> **Work order**: Scan the lines below for the string "which" and copy every one that has it.

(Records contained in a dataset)
· · · ·

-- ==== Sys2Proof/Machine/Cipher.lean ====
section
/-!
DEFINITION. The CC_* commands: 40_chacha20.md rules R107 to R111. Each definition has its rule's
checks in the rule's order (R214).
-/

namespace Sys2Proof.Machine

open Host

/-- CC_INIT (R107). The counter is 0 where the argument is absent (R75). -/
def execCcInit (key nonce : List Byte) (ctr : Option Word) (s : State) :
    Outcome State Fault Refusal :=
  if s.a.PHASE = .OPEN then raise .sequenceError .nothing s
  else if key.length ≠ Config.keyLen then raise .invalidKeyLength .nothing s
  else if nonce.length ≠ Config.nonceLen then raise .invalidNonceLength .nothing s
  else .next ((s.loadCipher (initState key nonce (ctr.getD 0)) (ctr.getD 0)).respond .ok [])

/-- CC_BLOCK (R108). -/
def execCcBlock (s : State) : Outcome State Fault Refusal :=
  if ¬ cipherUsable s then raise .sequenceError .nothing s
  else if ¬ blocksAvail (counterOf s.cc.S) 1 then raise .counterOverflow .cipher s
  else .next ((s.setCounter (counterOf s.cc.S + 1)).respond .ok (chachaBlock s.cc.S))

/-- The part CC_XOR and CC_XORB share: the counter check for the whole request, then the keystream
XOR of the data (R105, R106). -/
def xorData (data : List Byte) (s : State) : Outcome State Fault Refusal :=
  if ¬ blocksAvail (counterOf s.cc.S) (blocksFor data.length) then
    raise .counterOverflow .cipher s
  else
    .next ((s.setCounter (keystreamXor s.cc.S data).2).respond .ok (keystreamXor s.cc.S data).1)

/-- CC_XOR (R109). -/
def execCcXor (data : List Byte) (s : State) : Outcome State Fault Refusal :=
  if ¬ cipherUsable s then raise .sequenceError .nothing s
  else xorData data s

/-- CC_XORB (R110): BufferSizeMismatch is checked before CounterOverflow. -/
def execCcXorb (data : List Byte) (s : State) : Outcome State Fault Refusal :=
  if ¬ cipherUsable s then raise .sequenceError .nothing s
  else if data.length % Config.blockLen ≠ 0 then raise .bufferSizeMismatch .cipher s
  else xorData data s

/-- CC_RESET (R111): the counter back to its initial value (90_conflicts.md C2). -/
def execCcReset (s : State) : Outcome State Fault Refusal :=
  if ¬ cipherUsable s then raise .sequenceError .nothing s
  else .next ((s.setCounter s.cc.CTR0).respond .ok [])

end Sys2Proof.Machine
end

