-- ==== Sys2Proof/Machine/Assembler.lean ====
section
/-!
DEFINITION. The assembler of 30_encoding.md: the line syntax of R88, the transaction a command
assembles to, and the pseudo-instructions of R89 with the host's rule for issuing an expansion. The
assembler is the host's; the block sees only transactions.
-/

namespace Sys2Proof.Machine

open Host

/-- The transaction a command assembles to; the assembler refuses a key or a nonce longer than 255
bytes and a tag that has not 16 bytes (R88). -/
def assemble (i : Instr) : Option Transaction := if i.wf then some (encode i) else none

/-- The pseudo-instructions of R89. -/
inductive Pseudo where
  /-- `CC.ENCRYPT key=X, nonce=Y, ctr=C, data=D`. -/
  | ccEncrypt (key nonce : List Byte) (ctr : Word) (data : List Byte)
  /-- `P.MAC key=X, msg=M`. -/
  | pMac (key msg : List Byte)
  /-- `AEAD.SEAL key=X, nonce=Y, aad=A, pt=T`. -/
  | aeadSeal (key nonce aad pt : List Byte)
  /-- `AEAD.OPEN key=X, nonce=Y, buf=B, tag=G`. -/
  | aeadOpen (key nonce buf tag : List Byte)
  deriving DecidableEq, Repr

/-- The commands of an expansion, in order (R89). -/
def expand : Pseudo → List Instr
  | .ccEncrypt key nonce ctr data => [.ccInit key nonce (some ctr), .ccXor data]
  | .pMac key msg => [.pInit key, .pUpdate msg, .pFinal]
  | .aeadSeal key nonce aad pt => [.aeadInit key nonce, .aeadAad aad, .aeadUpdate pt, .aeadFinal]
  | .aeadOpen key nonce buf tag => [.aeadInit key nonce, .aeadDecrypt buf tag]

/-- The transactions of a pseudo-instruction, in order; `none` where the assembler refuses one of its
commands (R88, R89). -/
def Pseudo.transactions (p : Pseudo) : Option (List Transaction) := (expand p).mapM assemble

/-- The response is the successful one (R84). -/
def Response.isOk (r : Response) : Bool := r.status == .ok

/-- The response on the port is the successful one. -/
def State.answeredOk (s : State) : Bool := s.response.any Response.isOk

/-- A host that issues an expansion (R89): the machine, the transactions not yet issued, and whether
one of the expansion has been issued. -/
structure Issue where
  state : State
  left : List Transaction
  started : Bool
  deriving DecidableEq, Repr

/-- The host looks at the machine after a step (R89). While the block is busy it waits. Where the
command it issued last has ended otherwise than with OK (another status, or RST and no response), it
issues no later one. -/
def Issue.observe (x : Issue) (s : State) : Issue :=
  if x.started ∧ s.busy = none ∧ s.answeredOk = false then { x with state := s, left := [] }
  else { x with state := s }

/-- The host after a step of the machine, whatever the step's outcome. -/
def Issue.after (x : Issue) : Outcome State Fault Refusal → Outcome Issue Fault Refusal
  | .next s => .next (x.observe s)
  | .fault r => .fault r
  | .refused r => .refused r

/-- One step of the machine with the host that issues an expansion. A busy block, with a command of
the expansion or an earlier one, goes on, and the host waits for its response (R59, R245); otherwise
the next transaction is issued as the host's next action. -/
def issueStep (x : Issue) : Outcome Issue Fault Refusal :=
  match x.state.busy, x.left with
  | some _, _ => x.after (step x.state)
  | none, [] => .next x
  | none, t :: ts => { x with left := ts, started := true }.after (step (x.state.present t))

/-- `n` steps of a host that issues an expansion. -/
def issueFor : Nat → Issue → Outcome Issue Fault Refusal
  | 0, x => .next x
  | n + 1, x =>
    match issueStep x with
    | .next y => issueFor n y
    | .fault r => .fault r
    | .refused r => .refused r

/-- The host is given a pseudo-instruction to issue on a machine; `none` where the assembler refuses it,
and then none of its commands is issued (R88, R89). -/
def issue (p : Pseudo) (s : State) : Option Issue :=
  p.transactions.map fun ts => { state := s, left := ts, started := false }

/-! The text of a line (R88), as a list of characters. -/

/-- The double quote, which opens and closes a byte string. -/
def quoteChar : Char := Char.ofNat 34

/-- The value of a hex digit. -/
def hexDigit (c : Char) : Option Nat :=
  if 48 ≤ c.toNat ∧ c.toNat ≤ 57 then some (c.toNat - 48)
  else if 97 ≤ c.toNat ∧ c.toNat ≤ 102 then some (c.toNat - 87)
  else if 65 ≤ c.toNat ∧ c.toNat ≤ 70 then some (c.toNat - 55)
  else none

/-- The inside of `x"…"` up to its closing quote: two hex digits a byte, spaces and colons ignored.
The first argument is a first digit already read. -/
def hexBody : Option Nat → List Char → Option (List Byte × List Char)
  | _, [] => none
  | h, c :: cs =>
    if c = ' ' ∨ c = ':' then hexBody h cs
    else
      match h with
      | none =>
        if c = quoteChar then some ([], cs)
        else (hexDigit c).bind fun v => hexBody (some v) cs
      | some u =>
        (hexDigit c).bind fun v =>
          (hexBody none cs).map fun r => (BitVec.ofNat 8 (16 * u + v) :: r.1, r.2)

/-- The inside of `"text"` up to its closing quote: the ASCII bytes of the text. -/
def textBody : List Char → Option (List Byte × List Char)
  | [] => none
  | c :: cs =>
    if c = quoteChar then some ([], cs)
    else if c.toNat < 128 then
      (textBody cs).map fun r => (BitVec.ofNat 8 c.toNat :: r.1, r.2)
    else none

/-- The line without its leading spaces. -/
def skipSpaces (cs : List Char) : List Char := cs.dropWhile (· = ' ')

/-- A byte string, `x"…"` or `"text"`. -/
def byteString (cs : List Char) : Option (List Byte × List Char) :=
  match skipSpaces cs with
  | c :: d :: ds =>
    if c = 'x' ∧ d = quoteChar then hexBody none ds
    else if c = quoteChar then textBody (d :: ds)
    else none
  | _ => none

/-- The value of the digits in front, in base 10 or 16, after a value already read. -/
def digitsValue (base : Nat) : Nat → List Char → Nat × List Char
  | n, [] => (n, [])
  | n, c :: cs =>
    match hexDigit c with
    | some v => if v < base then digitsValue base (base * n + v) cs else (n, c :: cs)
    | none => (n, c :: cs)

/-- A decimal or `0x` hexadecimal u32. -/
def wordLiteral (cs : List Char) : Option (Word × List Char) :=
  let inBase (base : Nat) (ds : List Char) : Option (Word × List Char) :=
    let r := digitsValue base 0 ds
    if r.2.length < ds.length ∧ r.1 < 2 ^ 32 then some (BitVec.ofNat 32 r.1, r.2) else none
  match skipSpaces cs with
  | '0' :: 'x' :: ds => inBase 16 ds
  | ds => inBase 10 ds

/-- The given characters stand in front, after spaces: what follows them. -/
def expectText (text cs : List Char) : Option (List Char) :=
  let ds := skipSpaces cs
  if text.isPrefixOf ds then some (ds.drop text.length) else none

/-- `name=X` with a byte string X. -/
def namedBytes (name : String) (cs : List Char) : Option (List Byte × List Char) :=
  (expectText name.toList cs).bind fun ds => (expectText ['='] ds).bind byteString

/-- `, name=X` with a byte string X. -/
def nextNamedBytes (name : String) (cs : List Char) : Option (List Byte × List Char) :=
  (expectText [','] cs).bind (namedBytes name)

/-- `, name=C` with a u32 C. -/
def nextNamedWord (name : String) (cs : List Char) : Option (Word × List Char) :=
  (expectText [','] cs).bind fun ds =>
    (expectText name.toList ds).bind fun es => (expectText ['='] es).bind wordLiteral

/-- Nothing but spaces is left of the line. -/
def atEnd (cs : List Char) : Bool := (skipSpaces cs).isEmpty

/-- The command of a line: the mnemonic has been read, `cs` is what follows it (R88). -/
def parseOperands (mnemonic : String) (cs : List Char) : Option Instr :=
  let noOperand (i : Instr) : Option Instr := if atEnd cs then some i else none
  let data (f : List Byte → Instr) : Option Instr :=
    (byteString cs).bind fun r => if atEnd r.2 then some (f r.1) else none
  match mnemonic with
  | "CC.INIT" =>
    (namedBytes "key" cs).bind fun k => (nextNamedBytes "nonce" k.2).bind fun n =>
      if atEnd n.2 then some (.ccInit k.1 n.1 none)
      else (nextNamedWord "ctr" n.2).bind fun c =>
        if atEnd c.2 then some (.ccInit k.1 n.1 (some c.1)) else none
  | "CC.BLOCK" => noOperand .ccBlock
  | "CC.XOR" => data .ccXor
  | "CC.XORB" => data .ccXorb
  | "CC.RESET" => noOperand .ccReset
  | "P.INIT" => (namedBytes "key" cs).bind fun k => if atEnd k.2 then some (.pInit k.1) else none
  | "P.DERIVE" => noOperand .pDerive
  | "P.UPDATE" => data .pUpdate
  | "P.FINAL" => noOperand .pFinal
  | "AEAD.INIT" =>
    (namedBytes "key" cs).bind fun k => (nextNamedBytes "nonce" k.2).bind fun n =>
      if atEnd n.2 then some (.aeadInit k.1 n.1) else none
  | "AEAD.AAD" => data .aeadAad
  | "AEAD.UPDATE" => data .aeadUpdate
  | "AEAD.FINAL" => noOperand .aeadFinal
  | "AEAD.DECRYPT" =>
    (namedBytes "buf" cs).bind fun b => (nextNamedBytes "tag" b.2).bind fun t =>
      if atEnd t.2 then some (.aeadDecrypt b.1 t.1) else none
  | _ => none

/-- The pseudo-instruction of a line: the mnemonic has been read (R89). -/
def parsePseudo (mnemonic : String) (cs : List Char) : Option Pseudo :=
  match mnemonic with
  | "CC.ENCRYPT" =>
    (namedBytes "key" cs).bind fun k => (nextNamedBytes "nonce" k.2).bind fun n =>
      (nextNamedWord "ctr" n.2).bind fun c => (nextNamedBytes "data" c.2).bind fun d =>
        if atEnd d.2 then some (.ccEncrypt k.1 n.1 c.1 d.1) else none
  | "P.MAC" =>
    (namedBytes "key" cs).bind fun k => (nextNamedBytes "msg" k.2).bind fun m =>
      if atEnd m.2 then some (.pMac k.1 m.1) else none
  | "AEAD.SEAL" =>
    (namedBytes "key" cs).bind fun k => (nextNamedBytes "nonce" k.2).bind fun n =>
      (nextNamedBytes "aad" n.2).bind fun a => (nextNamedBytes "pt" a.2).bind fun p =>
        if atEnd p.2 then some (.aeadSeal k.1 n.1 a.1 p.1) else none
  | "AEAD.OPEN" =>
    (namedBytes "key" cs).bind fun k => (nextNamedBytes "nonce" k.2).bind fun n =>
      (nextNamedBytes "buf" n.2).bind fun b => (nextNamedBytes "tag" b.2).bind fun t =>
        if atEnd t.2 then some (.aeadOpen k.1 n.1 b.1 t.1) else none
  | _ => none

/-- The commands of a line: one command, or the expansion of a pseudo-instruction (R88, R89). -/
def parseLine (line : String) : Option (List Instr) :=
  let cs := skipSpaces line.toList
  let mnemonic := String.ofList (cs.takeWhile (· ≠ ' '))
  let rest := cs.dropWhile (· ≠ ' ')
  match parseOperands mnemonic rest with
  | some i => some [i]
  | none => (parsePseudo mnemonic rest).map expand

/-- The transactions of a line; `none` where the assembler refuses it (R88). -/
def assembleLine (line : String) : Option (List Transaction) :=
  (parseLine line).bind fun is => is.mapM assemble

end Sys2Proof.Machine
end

· · · ·

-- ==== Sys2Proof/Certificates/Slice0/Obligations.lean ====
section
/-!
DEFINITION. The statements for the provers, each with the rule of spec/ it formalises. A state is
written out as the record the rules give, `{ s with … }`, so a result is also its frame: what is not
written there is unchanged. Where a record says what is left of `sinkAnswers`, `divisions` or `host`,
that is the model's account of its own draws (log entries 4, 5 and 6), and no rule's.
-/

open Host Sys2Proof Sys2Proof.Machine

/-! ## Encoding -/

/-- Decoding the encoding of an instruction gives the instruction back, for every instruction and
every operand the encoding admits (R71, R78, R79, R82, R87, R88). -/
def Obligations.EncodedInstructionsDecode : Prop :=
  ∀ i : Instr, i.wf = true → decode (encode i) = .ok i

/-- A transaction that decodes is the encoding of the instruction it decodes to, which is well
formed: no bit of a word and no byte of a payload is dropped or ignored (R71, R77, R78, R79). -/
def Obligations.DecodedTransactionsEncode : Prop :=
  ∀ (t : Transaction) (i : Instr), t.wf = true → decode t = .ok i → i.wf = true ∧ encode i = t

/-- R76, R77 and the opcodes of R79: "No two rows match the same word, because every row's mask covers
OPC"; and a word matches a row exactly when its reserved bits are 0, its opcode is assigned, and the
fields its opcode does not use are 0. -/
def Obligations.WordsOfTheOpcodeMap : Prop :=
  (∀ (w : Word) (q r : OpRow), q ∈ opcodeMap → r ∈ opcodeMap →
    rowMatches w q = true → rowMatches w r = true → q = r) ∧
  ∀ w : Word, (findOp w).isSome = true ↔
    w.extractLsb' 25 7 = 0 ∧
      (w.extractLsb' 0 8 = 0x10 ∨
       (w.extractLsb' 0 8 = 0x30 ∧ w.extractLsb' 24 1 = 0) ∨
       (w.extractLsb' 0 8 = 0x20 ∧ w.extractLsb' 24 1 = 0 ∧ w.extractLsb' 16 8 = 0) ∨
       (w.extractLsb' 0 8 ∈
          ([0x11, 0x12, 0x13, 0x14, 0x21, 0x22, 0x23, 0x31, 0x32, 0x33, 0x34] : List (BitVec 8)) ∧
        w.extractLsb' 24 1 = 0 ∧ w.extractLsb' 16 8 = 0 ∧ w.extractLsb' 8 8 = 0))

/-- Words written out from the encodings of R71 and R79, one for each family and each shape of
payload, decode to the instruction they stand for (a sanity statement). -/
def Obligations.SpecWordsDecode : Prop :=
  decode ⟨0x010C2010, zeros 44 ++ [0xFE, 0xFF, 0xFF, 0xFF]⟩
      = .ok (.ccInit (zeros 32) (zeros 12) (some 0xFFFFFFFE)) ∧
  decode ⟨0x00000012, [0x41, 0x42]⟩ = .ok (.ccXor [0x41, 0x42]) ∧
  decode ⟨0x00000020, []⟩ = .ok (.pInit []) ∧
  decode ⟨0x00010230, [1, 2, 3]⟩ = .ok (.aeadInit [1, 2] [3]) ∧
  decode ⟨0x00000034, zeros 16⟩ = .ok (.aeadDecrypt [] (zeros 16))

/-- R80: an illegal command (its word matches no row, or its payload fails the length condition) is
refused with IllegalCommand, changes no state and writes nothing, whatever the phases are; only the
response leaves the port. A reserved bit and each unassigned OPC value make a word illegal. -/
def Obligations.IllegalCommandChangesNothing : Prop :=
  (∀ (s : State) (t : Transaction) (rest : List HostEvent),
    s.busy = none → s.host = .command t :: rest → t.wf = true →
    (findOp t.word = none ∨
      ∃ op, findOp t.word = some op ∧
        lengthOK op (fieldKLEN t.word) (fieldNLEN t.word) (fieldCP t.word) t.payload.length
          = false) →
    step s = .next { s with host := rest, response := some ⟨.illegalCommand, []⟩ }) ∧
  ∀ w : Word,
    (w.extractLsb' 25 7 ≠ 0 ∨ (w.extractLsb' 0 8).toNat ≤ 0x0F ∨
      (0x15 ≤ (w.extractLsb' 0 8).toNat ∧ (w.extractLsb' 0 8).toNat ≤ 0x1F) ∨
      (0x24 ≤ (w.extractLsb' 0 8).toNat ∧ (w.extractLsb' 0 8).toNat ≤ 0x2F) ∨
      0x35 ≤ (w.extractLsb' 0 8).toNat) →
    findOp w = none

· · · ·

> **Reply**:
/-- The double quote, which opens and closes a byte string. -/
/-- A transaction that decodes is the encoding of the instruction it decodes to, which is well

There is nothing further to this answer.